Попытку Бара не говорить об Электре как о женщине (он последовательно употребляет слова ein Mensch – «человек» и ein Wesen – «существо») можно интерпретировать как жест против тех критиков, которые патологизировали это создание Гофмансталя и Айзольдт, ставя на эту героиню ярлыки истерички, неженственной женщины и так далее (Бар писал свою рецензию после гастрольного показа спектакля в Вене, то есть спустя полтора года после премьеры). В то же самое время, однако, описание Бара могло затрагивать внутренний смысл этой роли: погружение в «вечный хаос», чьи отблески он разглядел в глазах Электры, могло означать акт освобождения от навязанных женщине социальных ролей.
Гофмансталь: сдвиг от реальности к вечному мифу
Вернемся, однако, к первой встрече Айзольдт и Гофмансталя.
Айзольдт отлучает себя от общего собрания – отвергая нормы поверхностного общения. Она идет играть с собаками и наслаждается, как сама утверждает, странной радостью и счастьем в этом своем добровольном изгнании.
Гофмансталь, однако, считывает внутри нее некое напряжение. Скорее всего, картина перед его глазами накладывается у него на то, что он видел предыдущим вечером: когда Айзольдт была Настей, в своем безумии отрицающей и разрушающей (иллюзорный) мир своего хозяина – Барона, за то, что тот поставил под вопрос мир ее фантазий.
Как бы то ни было, Айзольдт подчеркивает, что она была рада пойти играть с собаками и избавиться от общества людей; Гофмансталь же словно заряжается этой картиной, но вчитывает в нее предельную боль – и, получив его текст, Айзольдт признает, что в нем угадано нечто очень важное для нее как для личности.

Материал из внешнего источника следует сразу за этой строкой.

/-- RENDERBASE writes every element of the frame and nothing else: the border colour outside the screen; inside it the
ink or paper colour by the bitmap bit, most significant first, with the two swapped in a flashing cell while the
toggle is active (42_video_ops.md section 2; the bank is decision D13, log entry 17). -/
def Obligations.RenderbaseDrawsEveryPixel : Prop :=
  ∀ s : State, ∃ t : State,
    exec .renderbase s = .next t ∧ t = { s with fb := t.fb, result := .none } ∧
    (∀ row col : Nat, ¬(row < 192 + 2 * s.cfg.borderH ∧ col < 256 + 2 * s.cfg.borderW) → t.fbPixel row col = none) ∧
    (∀ row col : Nat, row < 192 + 2 * s.cfg.borderH → col < 256 + 2 * s.cfg.borderW →
      ¬(s.cfg.borderH ≤ row ∧ row < s.cfg.borderH + 192 ∧ s.cfg.borderW ≤ col ∧ col < s.cfg.borderW + 256) →
      t.fbPixel row col = some (s.cfg.borderColour[s.border.toNat]'s.border.isLt)) ∧
    (∀ r c : Nat, r < 192 → c < 256 →
      let bmp := s.ramByte ⟨5 % s.cfg.nbanks, BitVec.ofNat 14 (pixelAddress r c)⟩
      let attr := s.ramByte ⟨5 % s.cfg.nbanks, BitVec.ofNat 14 (attrAddress r c)⟩
      let ink := attr.toNat % 8 + attr.toNat / 64 % 2 * 8
      let paper := attr.toNat / 8 % 8
      let swap := attr.getLsbD 7 && s.flashToggle
      let index := if bmp.getLsbD (7 - c % 8) != swap then ink else paper
      t.fbPixel (r + s.cfg.borderH) (c + s.cfg.borderW) = s.cfg.baseColour[index]?)

/-- RENDERLAYER2: with Layer2 disabled nothing changes; enabled, each visible pixel whose index byte is not the
transparent index gets the colour of its palette byte, every other pixel stays, and nothing else changes
(42_video_ops.md section 3; decisions D6, D17, D18, log entries 13, 18). -/
def Obligations.Renderlayer2OverlaysOpaquePixels : Prop :=
  ∀ s : State, ∃ t : State,
    exec .renderlayer2 s = .next t ∧ t = { s with fb := t.fb, result := .none } ∧
    (s.enable = false → t.fb = s.fb) ∧
    (∀ row col : Nat,
      ¬(s.cfg.borderH ≤ row ∧ row < s.cfg.borderH + 192 ∧ s.cfg.borderW ≤ col ∧ col < s.cfg.borderW + 256) →
      t.fbPixel row col = s.fbPixel row col) ∧
    (∀ x y : Nat, x < 256 → y < 192 → s.enable = true →
      let start := if s.shadowEnable then s.shadowBankStart.toNat else s.bankStart.toNat
      let index := s.ramByte ⟨(start + y / 64) % s.cfg.nbanks, BitVec.ofNat 14 (y % 64 * 256 + x)⟩
      t.fbPixel (y + s.cfg.borderH) (x + s.cfg.borderW) =
        (s.fbPixel (y + s.cfg.borderH) (x + s.cfg.borderW)).map fun px =>
          if index = s.transparentIndex then px else rgb332 (s.palette[index.toNat]'index.isLt))

/-- The colour of a palette byte by its three fields and the expansion tables, and its packing in the low 24 bits of a
pixel (42_video_ops.md section 1; the bit positions are decision D17, the packing decision D16, log entry 18; bits 31:24
are claimed nothing of, as D16 asks). -/
def Obligations.PaletteByteExpandsByItsFields : Prop :=
  ∀ c : Byte,
    some (rgb332 c).r = [(0 : Byte), 36, 73, 109, 146, 182, 219, 255][c.toNat / 32]? ∧
    some (rgb332 c).g = [(0 : Byte), 36, 73, 109, 146, 182, 219, 255][c.toNat / 4 % 8]? ∧
    some (rgb332 c).b = [(0 : Byte), 85, 170, 255][c.toNat % 4]? ∧
    (packPixel (rgb332 c)).toNat % 2 ^ 24 = (rgb332 c).r.toNat * 65536 + (rgb332 c).g.toNat * 256 + (rgb332 c).b.toNat

/-- COMPOSE is RENDERBASE, then RENDERLAYER2 if Layer2 is enabled; no flag is written (42_video_ops.md section 4; that
the request stays is decision D19, log entry 20). -/
def Obligations.ComposeIsBaseThenLayer2 : Prop :=
  ∀ s : State, ∃ t : State,
    exec .compose s = .next t ∧ t = { s with fb := t.fb, result := .none } ∧
    execAll (if s.enable then [.renderbase, .renderlayer2] else [.renderbase]) s = .next t

/-- Remapping a slot never changes what is displayed, and no element of the frame carries a value from an earlier
render: COMPOSE draws the same frame whatever the slot table, the paging latches, the redirect, `subBank`,
`regSelect`, the request, the counter, the checksums and the frame before it hold (20_memory.md section 6,
42_video_ops.md section 4). -/
def Obligations.ComposeIgnoresTranslationAndEarlierFrames : Prop :=
  ∀ (s t u v : State),
    t = { s with
      slot := t.slot, pagingLow := t.pagingLow, pagingHigh := t.pagingHigh, subBank := t.subBank
      write0Enable := t.write0Enable, regSelect := t.regSelect, redrawRequest := t.redrawRequest
      tickCounter := t.tickCounter, fb := t.fb, crc := t.crc, s1 := t.s1, s2 := t.s2
      pending := t.pending, result := t.result, draws := t.draws } →
    exec .compose s = .next u → exec .compose t = .next v → v.fb = u.fb

/-- TICK (42_video_ops.md section 5; that one operation is one tick is decision D20, log entry 20). -/
def Obligations.TickCountsAndInvertsEverySixteenth : Prop :=
  ∀ s : State,
    exec .tick s = .next
      (if s.tickCounter.toNat = 15 then
        { s with tickCounter := 0, flashToggle := !s.flashToggle, redrawRequest := true, result := .none }
       else { s with tickCounter := BitVec.ofNat 4 (s.tickCounter.toNat + 1), result := .none })
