@[simp] theorem State.rowRegdata12_cfg : (s.rowRegdata12 v).cfg = s.cfg := rfl
@[simp] theorem State.rowRegdata12_ram : (s.rowRegdata12 v).ram = s.ram := rfl
@[simp] theorem State.rowRegdata12_slot : (s.rowRegdata12 v).slot = s.slot := rfl
@[simp] theorem State.rowRegdata12_border : (s.rowRegdata12 v).border = s.border := rfl
@[simp] theorem State.rowRegdata12_pagingLow : (s.rowRegdata12 v).pagingLow = s.pagingLow := rfl
@[simp] theorem State.rowRegdata12_pagingHigh : (s.rowRegdata12 v).pagingHigh = s.pagingHigh := rfl
@[simp] theorem State.rowRegdata12_subBank : (s.rowRegdata12 v).subBank = s.subBank := rfl
@[simp] theorem State.rowRegdata12_shadowEnable : (s.rowRegdata12 v).shadowEnable = s.shadowEnable := rfl
@[simp] theorem State.rowRegdata12_enable : (s.rowRegdata12 v).enable = s.enable := rfl
@[simp] theorem State.rowRegdata12_write0Enable : (s.rowRegdata12 v).write0Enable = s.write0Enable := rfl
@[simp] theorem State.rowRegdata12_regSelect : (s.rowRegdata12 v).regSelect = s.regSelect := rfl
@[simp] theorem State.rowRegdata12_bankStart : (s.rowRegdata12 v).bankStart = low5 v := rfl
@[simp] theorem State.rowRegdata12_shadowBankStart : (s.rowRegdata12 v).shadowBankStart = s.shadowBankStart := rfl
@[simp] theorem State.rowRegdata12_transparentIndex : (s.rowRegdata12 v).transparentIndex = s.transparentIndex := rfl
@[simp] theorem State.rowRegdata12_redrawRequest : (s.rowRegdata12 v).redrawRequest = true := rfl
@[simp] theorem State.rowRegdata12_palette : (s.rowRegdata12 v).palette = s.palette := rfl
@[simp] theorem State.rowRegdata12_flashToggle : (s.rowRegdata12 v).flashToggle = s.flashToggle := rfl
@[simp] theorem State.rowRegdata12_tickCounter : (s.rowRegdata12 v).tickCounter = s.tickCounter := rfl
@[simp] theorem State.rowRegdata12_fb : (s.rowRegdata12 v).fb = s.fb := rfl
@[simp] theorem State.rowRegdata12_crc : (s.rowRegdata12 v).crc = s.crc := rfl
@[simp] theorem State.rowRegdata12_s1 : (s.rowRegdata12 v).s1 = s.s1 := rfl
@[simp] theorem State.rowRegdata12_s2 : (s.rowRegdata12 v).s2 = s.s2 := rfl
@[simp] theorem State.rowRegdata12_pending : (s.rowRegdata12 v).pending = s.pending := rfl
@[simp] theorem State.rowRegdata12_result : (s.rowRegdata12 v).result = s.result := rfl
@[simp] theorem State.rowRegdata12_draws : (s.rowRegdata12 v).draws = s.draws := rfl

end rowRegdata12

section rowRegdata13
variable (s : State) (v : Byte)

@[simp] theorem State.rowRegdata13_cfg : (s.rowRegdata13 v).cfg = s.cfg := rfl
@[simp] theorem State.rowRegdata13_ram : (s.rowRegdata13 v).ram = s.ram := rfl
@[simp] theorem State.rowRegdata13_slot : (s.rowRegdata13 v).slot = s.slot := rfl
@[simp] theorem State.rowRegdata13_border : (s.rowRegdata13 v).border = s.border := rfl
@[simp] theorem State.rowRegdata13_pagingLow : (s.rowRegdata13 v).pagingLow = s.pagingLow := rfl
@[simp] theorem State.rowRegdata13_pagingHigh : (s.rowRegdata13 v).pagingHigh = s.pagingHigh := rfl
@[simp] theorem State.rowRegdata13_subBank : (s.rowRegdata13 v).subBank = s.subBank := rfl
@[simp] theorem State.rowRegdata13_shadowEnable : (s.rowRegdata13 v).shadowEnable = s.shadowEnable := rfl
@[simp] theorem State.rowRegdata13_enable : (s.rowRegdata13 v).enable = s.enable := rfl
@[simp] theorem State.rowRegdata13_write0Enable : (s.rowRegdata13 v).write0Enable = s.write0Enable := rfl
@[simp] theorem State.rowRegdata13_regSelect : (s.rowRegdata13 v).regSelect = s.regSelect := rfl
@[simp] theorem State.rowRegdata13_bankStart : (s.rowRegdata13 v).bankStart = s.bankStart := rfl
@[simp] theorem State.rowRegdata13_shadowBankStart : (s.rowRegdata13 v).shadowBankStart = low5 v := rfl
@[simp] theorem State.rowRegdata13_transparentIndex : (s.rowRegdata13 v).transparentIndex = s.transparentIndex := rfl
@[simp] theorem State.rowRegdata13_redrawRequest : (s.rowRegdata13 v).redrawRequest = true := rfl
@[simp] theorem State.rowRegdata13_palette : (s.rowRegdata13 v).palette = s.palette := rfl
@[simp] theorem State.rowRegdata13_flashToggle : (s.rowRegdata13 v).flashToggle = s.flashToggle := rfl
@[simp] theorem State.rowRegdata13_tickCounter : (s.rowRegdata13 v).tickCounter = s.tickCounter := rfl
@[simp] theorem State.rowRegdata13_fb : (s.rowRegdata13 v).fb = s.fb := rfl
@[simp] theorem State.rowRegdata13_crc : (s.rowRegdata13 v).crc = s.crc := rfl
@[simp] theorem State.rowRegdata13_s1 : (s.rowRegdata13 v).s1 = s.s1 := rfl
@[simp] theorem State.rowRegdata13_s2 : (s.rowRegdata13 v).s2 = s.s2 := rfl
@[simp] theorem State.rowRegdata13_pending : (s.rowRegdata13 v).pending = s.pending := rfl
@[simp] theorem State.rowRegdata13_result : (s.rowRegdata13 v).result = s.result := rfl
@[simp] theorem State.rowRegdata13_draws : (s.rowRegdata13 v).draws = s.draws := rfl
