-- ==== Sys2Proof/Laws/Ops.lean ====
section
/-! SUPPORT. One lemma per shared operation that says what it can do. -/

namespace Sys2Proof.Machine

@[simp] theorem State.ramByte_setRamByte (s : State) (l k : Loc) (v : Byte) :
    (s.setRamByte l v).ramByte k = if k = l then v else s.ramByte k := by
  simp [State.ramByte]

@[simp] theorem State.ramByte_writeByte (s : State) (a : Addr) (v : Byte) (k : Loc) :
    (s.writeByte a v).ramByte k = if k = s.translate a true then v else s.ramByte k :=
  s.ramByte_setRamByte _ _ _

/-- RAM bytes depend on `ram` alone. -/
theorem State.ramByte_congr {s t : State} (h : t.ram = s.ram) (l : Loc) : t.ramByte l = s.ramByte l := by
  simp [State.ramByte, h]

/-- Writing RAM does not change translation (20_memory.md R66). -/
@[simp] theorem State.translate_setRamByte (s : State) (l : Loc) (v : Byte) (a : Addr) (w : Bool) :
    (s.setRamByte l v).translate a w = s.translate a w := rfl

@[simp] theorem State.translate_writeByte (s : State) (a : Addr) (v : Byte) (b : Addr) (w : Bool) :
    (s.writeByte a v).translate b w = s.translate b w := rfl

/-- A read is never redirected (20_memory.md R67). -/
@[simp] theorem State.translate_read (s : State) (a : Addr) :
    s.translate a false = ⟨s.slotBank (addrSlot a), addrOffset a⟩ := rfl

@[simp] theorem State.translate_offset (s : State) (a : Addr) (w : Bool) : (s.translate a w).offset = addrOffset a := by
  unfold State.translate; split <;> rfl

/-- Without the redirect a write goes where a read looks (20_memory.md R67). -/
theorem State.translate_write {s : State} {a : Addr} (h : s.redirects a = false) :
    s.translate a true = s.translate a false := by
  simp [State.translate, h]

/-- Consecutive addresses have different offsets, so their locations differ. -/
theorem addrOffset_succ_ne (a : Addr) : addrOffset (a + 1) ≠ addrOffset a := by
  intro h
  have := congrArg BitVec.toNat h
  simp [addrOffset] at this
  have := a.isLt
  omega

/-- What a write of several bytes leaves as it was. -/
theorem State.writeBytes_eq (s : State) (a : Addr) (bs : List Byte) :
    s.writeBytes a bs = { s with ram := (s.writeBytes a bs).ram } := by
  induction bs generalizing s a with
  | nil => rfl
  | cons b bs ih => rw [State.writeBytes, ih]; rfl

theorem State.writeBankBytes_eq (s : State) (b o : Nat) (bs : List Byte) :
    s.writeBankBytes b o bs = { s with ram := (s.writeBankBytes b o bs).ram } := by
  induction bs generalizing s o with
  | nil => rfl
  | cons v bs ih => rw [State.writeBankBytes, ih]; rfl

/-- A property of the state that every byte write keeps, every bulk write keeps. -/
theorem State.writeBytes_induct {P : State → Prop} (hP : ∀ s a v, P s → P (s.writeByte a v)) (s : State) (a : Addr)
    (bs : List Byte) (h : P s) : P (s.writeBytes a bs) := by
  induction bs generalizing s a with
  | nil => exact h
  | cons b bs ih => exact ih _ _ (hP _ _ _ h)

theorem State.writeBankBytes_induct {P : State → Prop} {b : Nat}
    (hP : ∀ s (o : BitVec 14) v, P s → P (s.setRamByte ⟨b, o⟩ v)) (s : State) (o : Nat) (bs : List Byte) (h : P s) :
    P (s.writeBankBytes b o bs) := by
  induction bs generalizing s o with
  | nil => exact h
  | cons v bs ih => exact ih _ _ (hP _ _ _ h)

/-- Bytes outside the locations written keep their value. -/
theorem State.writeBytes_other (s : State) (a : Addr) (bs : List Byte) (l : Loc)
    (h : ∀ i, i < bs.length → s.translate (a + BitVec.ofNat 16 i) true ≠ l) :
    (s.writeBytes a bs).ramByte l = s.ramByte l := by
  induction bs generalizing s a with
  | nil => rfl
  | cons b bs ih =>
    rw [State.writeBytes, ih]
    · have := h 0 (by simp)
      simp at this
      simp [Ne.symm this]
    · intro i hi
      have := h (i + 1) (by simpa using hi)
      rw [State.translate_writeByte]
      rwa [show a + 1 + BitVec.ofNat 16 i = a + BitVec.ofNat 16 (i + 1) by
        rw [Nat.add_comm i 1, BitVec.ofNat_add]; simp [BitVec.add_assoc]]

/-- A byte written last at its location is what the location holds afterwards. -/
theorem State.writeBytes_last (s : State) (a : Addr) (bs : List Byte) (i : Nat) (hi : i < bs.length)
    (h : ∀ j, i < j → j < bs.length →
      s.translate (a + BitVec.ofNat 16 j) true ≠ s.translate (a + BitVec.ofNat 16 i) true) :
    (s.writeBytes a bs).ramByte (s.translate (a + BitVec.ofNat 16 i) true) = bs[i] := by
  induction bs generalizing s a i with
  | nil => simp at hi
  | cons b bs ih =>
    have step : ∀ k : Nat, a + 1 + BitVec.ofNat 16 k = a + BitVec.ofNat 16 (k + 1) := fun k => by
      rw [Nat.add_comm k 1, BitVec.ofNat_add]; simp [BitVec.add_assoc]
    rw [State.writeBytes]
    cases i with
    | zero =>
      rw [State.writeBytes_other]
      · simp
      · intro j hj
        have := h (j + 1) (by omega) (by simpa using hj)
        rwa [State.translate_writeByte, step]
    | succ i =>
      have := ih (s.writeByte a b) (a + 1) i (by simpa using hi) (fun j hij hj => by
        have := h (j + 1) (by omega) (by simpa using hj)
        rwa [State.translate_writeByte, State.translate_writeByte, step, step])
      rw [State.translate_writeByte, step] at this
      simpa using this

/-- Bytes outside the run of offsets written in a bank keep their value. -/
theorem State.writeBankBytes_other (s : State) (b o : Nat) (bs : List Byte) (l : Loc)
    (h : ∀ i, i < bs.length → (⟨b, BitVec.ofNat 14 (o + i)⟩ : Loc) ≠ l) :
    (s.writeBankBytes b o bs).ramByte l = s.ramByte l := by
  induction bs generalizing s o with
  | nil => rfl
  | cons v bs ih =>
    rw [State.writeBankBytes, ih]
    · have := h 0 (by simp)
      simp only [Nat.add_zero] at this
      simp [Ne.symm this]
    · intro i hi
      have := h (i + 1) (by simpa using hi)
      rwa [show o + 1 + i = o + (i + 1) by omega]

/-- Every byte written inside one page is what its location holds afterwards. -/
theorem State.writeBankBytes_at (s : State) (b o : Nat) (bs : List Byte) (hlen : o + bs.length ≤ pageSize) (i : Nat)
    (hi : i < bs.length) : (s.writeBankBytes b o bs).ramByte ⟨b, BitVec.ofNat 14 (o + i)⟩ = bs[i] := by
  induction bs generalizing s o i with
  | nil => simp at hi
  | cons v bs ih =>
    simp only [pageSize, List.length_cons] at hlen
    rw [State.writeBankBytes]
    cases i with
    | zero =>
      rw [State.writeBankBytes_other]
      · simp
      · intro j hj
        simp only [Nat.add_zero, ne_eq, Loc.mk.injEq, true_and, ← BitVec.toNat_inj, BitVec.toNat_ofNat]
        omega
    | succ i =>
      have := ih (s.setRamByte ⟨b, BitVec.ofNat 14 o⟩ v) (o + 1) (by simp only [pageSize]; omega) i (by simpa using hi)
      rw [show o + 1 + i = o + (i + 1) by omega] at this
      simpa using this

/-- What the effect of a port row leaves alone: everything but the slot table, the port registers and the redraw
request (10_state.md R33). -/
theorem State.rowEffect_frame (s : State) (v : Byte) (row : PortRow) :
    s.rowEffect v row = { s with
      slot := (s.rowEffect v row).slot
      border := (s.rowEffect v row).border
      pagingLow := (s.rowEffect v row).pagingLow
      pagingHigh := (s.rowEffect v row).pagingHigh
      subBank := (s.rowEffect v row).subBank
      shadowEnable := (s.rowEffect v row).shadowEnable
      enable := (s.rowEffect v row).enable
      write0Enable := (s.rowEffect v row).write0Enable
      regSelect := (s.rowEffect v row).regSelect
      bankStart := (s.rowEffect v row).bankStart
      shadowBankStart := (s.rowEffect v row).shadowBankStart
      transparentIndex := (s.rowEffect v row).transparentIndex
      redrawRequest := (s.rowEffect v row).redrawRequest } := by
  cases row <;> rfl

/-- An encoder's delivery changes the model's own fields alone: the bytes, or AllocationFailed. -/
theorem State.deliverEncoded_eq (s : State) (bs : List Byte) :
    s.deliverEncoded bs = { s with
      result := if s.allocationFails then .failed .allocationFailed else .bytes bs
      draws := if s.cfg.allocCanFail then s.draws + 1 else s.draws } := by
  unfold State.deliverEncoded State.countDraw State.fail State.deliver
  split <;> split <;> rfl

/-- The decode context is the three items it names (30_encoding.md R99). -/
theorem State.decodeCtx_eq (s : State) :
    s.decodeCtx = ⟨s.cfg.map1mb, s.cfg.hasL2Transp, s.regSelect⟩ := rfl

end Sys2Proof.Machine
end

Продолжая, однако, связывать его все с той же – словно не исчезающей перед мысленным взором – картиной, в которую так прочно вписала его ее память.
Мне хочется понять, каким образом сгусток образов, который присутствует в письмах ли, в других ли текстах Айзольдт, можно прочесть как след, отпечаток того творческого и личностного процесса, который в ней происходил.